### Brief
Output exactly the first line of the listing and each line after it, through the line that contains "advanced (R82). -/"; add nothing else.

### Source information

-- ==== Sys2Proof/Machine/TickEngine.lean ====
section
/-! DEFINITION. The tick engine: one atomic TICK step per timer overflow (40_tick_engine.md). -/

namespace Sys2Proof.Machine

/-- The high lane after step 1 of R78: always advanced (R82). -/
def State.nextAccHi (s : State) : Phase := advance s.accHi s.stepHi

/-- The low lane after step 3 of R78: advanced only when `step_lo != 0` (R81). -/
def State.nextAccLo (s : State) : Phase :=
  if s.stepLo ≠ 0#8 then advance s.accLo s.stepLo else s.accLo

/-- `s_hi` of R78: the sample at the advanced high phase. -/
def State.sampleHi (c : Config) (s : State) : Sample := sine c (tableIndex s.nextAccHi)

/-- `s_lo` of R78: the sample at the advanced low phase, or 0 when the low channel is silent (R81). -/
def State.sampleLo (c : Config) (s : State) : Sample :=
  if s.stepLo ≠ 0#8 then sine c (tableIndex s.nextAccLo) else 0#7

/-- The value that a TICK writes to `duty`: `d` fits in u8 (R84). -/
def State.tickDuty (c : Config) (s : State) : Duty :=
  BitVec.ofNat 8 (blend (s.sampleHi c) (s.sampleLo c))

/-- TICK, the sample-synthesis step (R78); enabled when `timer_on = 1` and `fault = none` (R76). -/
def tick (c : Config) (s : State) : State :=
  ({ s with
      accHi := s.nextAccHi
      accLo := s.nextAccLo
      duty := s.tickDuty c
      tickCnt := s.tickCnt + 1#32 }).emit (.sample (s.tickDuty c) s.gateEn)

/-- `n` TICK steps one after another. -/
def ticks (c : Config) : Nat → State → State
  | 0, s => s
  | n + 1, s => ticks c n (tick c s)

end Sys2Proof.Machine
end

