-- ==== Sys2Proof/Machine/ToneController.lean ====
section
/-! DEFINITION. The Tone Controller: one CTRL step for each state of the sequencer (42_tone_controller.md). -/

namespace Sys2Proof.Machine

/-- MASK, which disables the dial interrupts (R105). -/
def mask (s : State) : State :=
  (({ s with dialInhibit := true }).emit (.inhibit true)).goto .resolve

/-- The segment registers that RESOLVE writes for a tone and a duration (R106, R110). -/
def State.latchTone (s : State) (t : Tone) (target : Nat) : State :=
  { s with
    nSeg := noteCount t.notes
    segHi := writeNotes s.segHi t.notes
    segLo := t.lo
    segTicks := BitVec.ofNat 32 target
    audible := t.audible
    segIdx := 0 }

/-- RESOLVE, which turns the code and duration into notes (R106 to R110). -/
def resolve (c : Config) (s : State) : State :=
  let tone := toneOf c (codeClass c s.cmdCode)
  (s.latchTone tone (segmentTicks c s.cmdDur (noteCount tone.notes))).goto .setHi

/-- SET_HI, which writes the first high step width (R111). -/
def setHi (s : State) : State :=
  ({ s with stepHi := segHiAt s.segHi 0 }).goto .setLo

/-- SET_LO, which writes the low step width (R112). -/
def setLo (s : State) : State :=
  ({ s with stepLo := s.segLo }).goto .gateOn

/-- GATE_ON, which enables the PWM Gate for an audible code (R113). -/
def gateOn (s : State) : State :=
  (if s.audible then gateEnable s else s).goto .waitStart

/-- NEXT_HI, which changes the high step width between segments (R115). It reads `seg_idx` as WAIT left it and writes none
(DEDUCED, log entry 17; safe). -/
def nextHi (s : State) : State :=
  ({ s with stepHi := segHiAt s.segHi s.segIdx }).goto .waitStart

/-- GATE_OFF, which disables the PWM Gate, also for silence (R116). -/
def gateOff (s : State) : State :=
  (gateDisable s).goto .zeroHi

/-- ZERO_HI, which zeroes the high step width (R117). -/
def zeroHi (s : State) : State :=
  ({ s with stepHi := 0#8 }).goto .zeroLo

/-- ZERO_LO, which zeroes the low step width (R118). -/
def zeroLo (s : State) : State :=
  ({ s with stepLo := 0#8 }).goto .unmask

/-- UNMASK, which re-enables the dial interrupts and completes the PLAY (R119). -/
def unmask (s : State) : State :=
  ((({ s with dialInhibit := false }).emit (.inhibit false)).complete s.latchedWord).goto .idle

/-- The CTRL step of the current sequencer state (R103). At IDLE there is none, and none is ever taken
(10_state.md R32; log entry 11). -/
def ctrlStep (c : Config) (s : State) : State :=
  match s.ctrlPc with
  | .idle => s
  | .mask => mask s
  | .resolve => resolve c s
  | .setHi => setHi s
  | .setLo => setLo s
  | .gateOn => gateOn s
  | .waitStart => waitStart s
  | .wait => wait s
  | .nextHi => nextHi s
  | .gateOff => gateOff s
  | .zeroHi => zeroHi s
  | .zeroLo => zeroLo s
  | .unmask => unmask s

end Sys2Proof.Machine
end

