/-! ### gateDisable -/

@[simp] theorem gateDisable_accHi (s : State) : (gateDisable s).accHi = s.accHi := rfl
@[simp] theorem gateDisable_accLo (s : State) : (gateDisable s).accLo = s.accLo := rfl
@[simp] theorem gateDisable_stepHi (s : State) : (gateDisable s).stepHi = s.stepHi := rfl
@[simp] theorem gateDisable_stepLo (s : State) : (gateDisable s).stepLo = s.stepLo := rfl
@[simp] theorem gateDisable_duty (s : State) : (gateDisable s).duty = 0#8 := rfl
@[simp] theorem gateDisable_tickCnt (s : State) : (gateDisable s).tickCnt = s.tickCnt := rfl
@[simp] theorem gateDisable_timerOn (s : State) : (gateDisable s).timerOn = s.timerOn := rfl
@[simp] theorem gateDisable_pinOut (s : State) : (gateDisable s).pinOut = s.pinOut := rfl
@[simp] theorem gateDisable_gateEn (s : State) : (gateDisable s).gateEn = false := rfl
@[simp] theorem gateDisable_dialInhibit (s : State) : (gateDisable s).dialInhibit = s.dialInhibit := rfl
@[simp] theorem gateDisable_fault (s : State) : (gateDisable s).fault = s.fault := rfl
@[simp] theorem gateDisable_ctrlPc (s : State) : (gateDisable s).ctrlPc = s.ctrlPc := rfl
@[simp] theorem gateDisable_cmdCode (s : State) : (gateDisable s).cmdCode = s.cmdCode := rfl
@[simp] theorem gateDisable_cmdDur (s : State) : (gateDisable s).cmdDur = s.cmdDur := rfl
@[simp] theorem gateDisable_nSeg (s : State) : (gateDisable s).nSeg = s.nSeg := rfl
@[simp] theorem gateDisable_segHi (s : State) : (gateDisable s).segHi = s.segHi := rfl
@[simp] theorem gateDisable_segLo (s : State) : (gateDisable s).segLo = s.segLo := rfl
@[simp] theorem gateDisable_segTicks (s : State) : (gateDisable s).segTicks = s.segTicks := rfl
@[simp] theorem gateDisable_audible (s : State) : (gateDisable s).audible = s.audible := rfl
@[simp] theorem gateDisable_segIdx (s : State) : (gateDisable s).segIdx = s.segIdx := rfl
@[simp] theorem gateDisable_history (s : State) : (gateDisable s).history = s.history ++ [.gate false] := rfl
@[simp] theorem gateDisable_hostProg (s : State) : (gateDisable s).hostProg = s.hostProg := rfl
@[simp] theorem gateDisable_hostWait (s : State) : (gateDisable s).hostWait = s.hostWait := rfl
@[simp] theorem gateDisable_schedule (s : State) : (gateDisable s).schedule = s.schedule := rfl
@[simp] theorem gateDisable_draws (s : State) : (gateDisable s).draws = s.draws := rfl

end Sys2Proof.Machine
end

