-- ==== Sys2Proof/Laws/PerInstr.lean ====
section
/-! SUPPORT. Statements about every command as syntax, one lemma per constructor. -/

namespace Sys2Proof.Laws.TableRow

/-- The word of a command matches its own row of the opcode table, and no other row of it. -/
def Statement (i : Instr) : Prop :=
  opcodeTable.filter (fun r => r.covers (encode i)) = [i.row]

theorem init : Statement .init := by
  unfold Statement
  decide

theorem play (code : Code) (dur : Duration) : Statement (.play code dur) := by
  have hw : encode (.play code dur) ≠ 0x01000000#32 := fun h => by
    have := congrArg opField h
    rw [show (0x01000000#32 : Word) = packWord 0x01#8 0#8 0#16 by decide] at this
    simp [encode] at this
  simp [Statement, opcodeTable, initRow_covers, playRow_covers, hw, Instr.row]
  simp [encode]

end Sys2Proof.Laws.TableRow
end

######

### Solved exercise
-- ==== Sys2Proof/Machine/TickEngine.lean ====
section
/-! DEFINITION. The tick engine: one atomic TICK step per timer overflow (40_tick_engine.md). -/

namespace Sys2Proof.Machine

/-- The high lane after step 1 of R78: always advanced (R82). -/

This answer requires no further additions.